The problems with this were two-fold. First, by not having a player occupying defenders in the box, the opposition backline could push higher and squeeze the space in between the lines. Second, with Ronaldo dropping deep, United become congested in the middle as players such as Bruno Fernandes, Christian Eriksen, and Jadon Sancho become clustered and negate each other’s effectiveness by denying each other the space to flourish. In the past, managers and players were right to accommodate Ronaldo’s tendency to drift because of the value he brought in possession. For United, it broke down their attacking structure and stymied their chance creation.

This was accentuated by Ronaldo’s weaknesses in linking play. He has a tendency to be too direct when playing with his back to goal, trying to immediately find a flick on or a quick angled pass to a teammate rather than receiving possession and turning on the ball to face the opposition goal. This is one of the major advantages Martial brings as a number nine in comparison to the Portugal captain, as seen in United’s most recent Premier League game.

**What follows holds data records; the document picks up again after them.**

/-- R85: EXTRACT's word, effect, rejections, flags and frame. OUT_BUF's canonical form is an invariant
(`StepKeepsTheInvariant`). -/
def Obligations.ExtractCopiesSerialisation : Prop :=
  ∀ (len : Nat) (s : State),
    (len < 256 → issue (BitVec.ofNat 32 (len * 256 + 4)) s = exec (.extract len) s) ∧
    (s.busy = true → ∃ t, exec (.extract len) s = .next t ∧ Rejected 5 s t) ∧
    (s.busy = false → 200 < len → ∃ t, exec (.extract len) s = .next t ∧ Rejected 4 s t) ∧
    (s.busy = false → len ≤ 200 → ∃ t, exec (.extract len) s = .next t ∧
      (s.outBuf.wf = true →
        (∀ k < len, ∀ j < 8, (t.outByte k).getLsbD j = (s.lane (k / 8)).getLsbD (8 * (k % 8) + j)) ∧
        (∀ k, len ≤ k → t.outByte k = s.outByte k)) ∧
      (len = 0 → t = s) ∧
      t.lanes = s.lanes ∧ t.rounds = s.rounds ∧ t.inBuf = s.inBuf ∧ t.pending = s.pending ∧ t.busy = false ∧
      t.err = s.err ∧ t.errCode = s.errCode ∧ SameHostSide s t) ∧
    (s.busy = false → ∀ w : CmdWord, opField w = 4 → rsv0Field w ≠ 0 ∨ rsv1Field w ≠ 0 →
      ∃ t, issue w s = .next t ∧ Rejected 1 s t)

/-- R86: WIPE's word, effect, rejections, flags and frame. -/
def Obligations.WipeRestoresTheResetState : Prop :=
  ∀ s : State,
    issue 0x00000005 s = exec .wipe s ∧
    (s.busy = true → ∃ t, exec .wipe s = .next t ∧ Rejected 5 s t) ∧
    (s.busy = false → ∃ t, exec .wipe s = .next t ∧
      (∀ i < 25, t.lane i = 0) ∧ (∀ k, t.inByte k = 0) ∧ (∀ k, t.outByte k = 0) ∧ t.rounds.toNat = 24 ∧
      t.err = false ∧ t.errCode = 0 ∧ t.busy = false ∧ t.pending = s.pending ∧
      (status t).toNat = 0x1800 ∧ SameHostSide s t ∧
      (s.pending = false → t = { State.reset with
        queue := s.queue, replies := s.replies, delay := s.delay, draws := s.draws, inst := s.inst })) ∧
    (s.busy = false → ∀ w : CmdWord, opField w = 5 →
      argField w ≠ 0 ∨ rsv0Field w ≠ 0 ∨ rsv1Field w ≠ 0 → ∃ t, issue w s = .next t ∧ Rejected 1 s t)

/-- R87: CLRERR's word, effect, rejections, flags and frame. -/
def Obligations.ClrerrClearsTheErrorRecord : Prop :=
  ∀ s : State,
    issue 0x00000006 s = exec .clrerr s ∧
    (s.busy = true → ∃ t, exec .clrerr s = .next t ∧ Rejected 5 s t ∧
      (s.err = false → t.err = true ∧ t.errCode = 5)) ∧
    (s.busy = false → ∃ t, exec .clrerr s = .next t ∧
      t.err = false ∧ t.errCode = 0 ∧
      t.lanes = s.lanes ∧ t.rounds = s.rounds ∧ t.inBuf = s.inBuf ∧ t.outBuf = s.outBuf ∧
      t.pending = s.pending ∧ t.busy = false ∧ SameHostSide s t ∧
      (s.err = false → s.errCode = 0 → t = s)) ∧
    (s.busy = false → ∀ w : CmdWord, opField w = 6 →
      argField w ≠ 0 ∨ rsv0Field w ≠ 0 ∨ rsv1Field w ≠ 0 → ∃ t, issue w s = .next t ∧ Rejected 1 s t)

In the build-up to the first goal of their 2-1 victory over Fulham, the ball is fed into Martial when his back is facing goal. He collects the ball, moves into the space ahead of him, and then turns on the ball to drive at the backline. Eventually, he is joined by Bruno Fernandes who he feeds with a forward pass which leads to Eriksen’s goal. It’s a seemingly simple act by Martial, and yet Ronaldo rarely, if ever, does the same thing. His reticence to turn on the ball, whether in transition such as Martial against Fulham or in more congested areas, makes it hard for United to sustain attacks or build counter-attacks with Ronaldo as a focal point. He tries to make things happen too quickly instead of waiting to turn on the ball, pin the opposition backline, and feed supporting attacks.

These are some of the reasons Ronaldo maintained many critics among the United fanbase despite scoring 24 goals last season. It is was always going to be unsustainable for him to maintain that production, or for United to become a viable attacking unit with him in the squad because his presence in the team broke down United’s modes of chance creation. There wasn’t a consistent method of scoring with Ronaldo: fans simply had to hope a chance would fall to him and he would score it.

This year, Ronaldo’s finishing has also fallen off significantly. He seems to take longer to get his feet set before a shot, limiting the quickness of his strikes when trying to score. He also struggles to generate his own shots off the dribble, forcing him to take them from further away where he is under less defensive pressure. It’s another sign of his decline and a further reason why he has increasingly become a detriment, rather than a boon, to United’s attacking play.

All this merely considers Ronaldo’s on-field issues. It neglects his his comments against Erik ten Hag, his refusal to come on as a substitute against Tottenham Hotspur, and the shift he brought in United’s dressing room. Under Solskjaer, while it’s hard to argue they were particularly well-coached, the players were at least likeable. There was a sense of a genuine cohesion and harmony in the squad with young, ambitious players trying to restore the club to its former glories. Ronaldo shattered that atmosphere. His obsessive hunger for winning as much as quickly as possible, his egotism, his unwillingness to compromise his game — once his defining strengths — reversed as debilitating weaknesses when his contribution could no longer satisfy his ambition.

Twenty four goals is the number he and his numerous fans will continue to laud, but at what cost did United gain for that output? In possession, out of possession, and as a dressing room, United undoubtedly suffered when Cristiano Ronaldo returned to the club. Manchester United are unarguably a better team for his absence.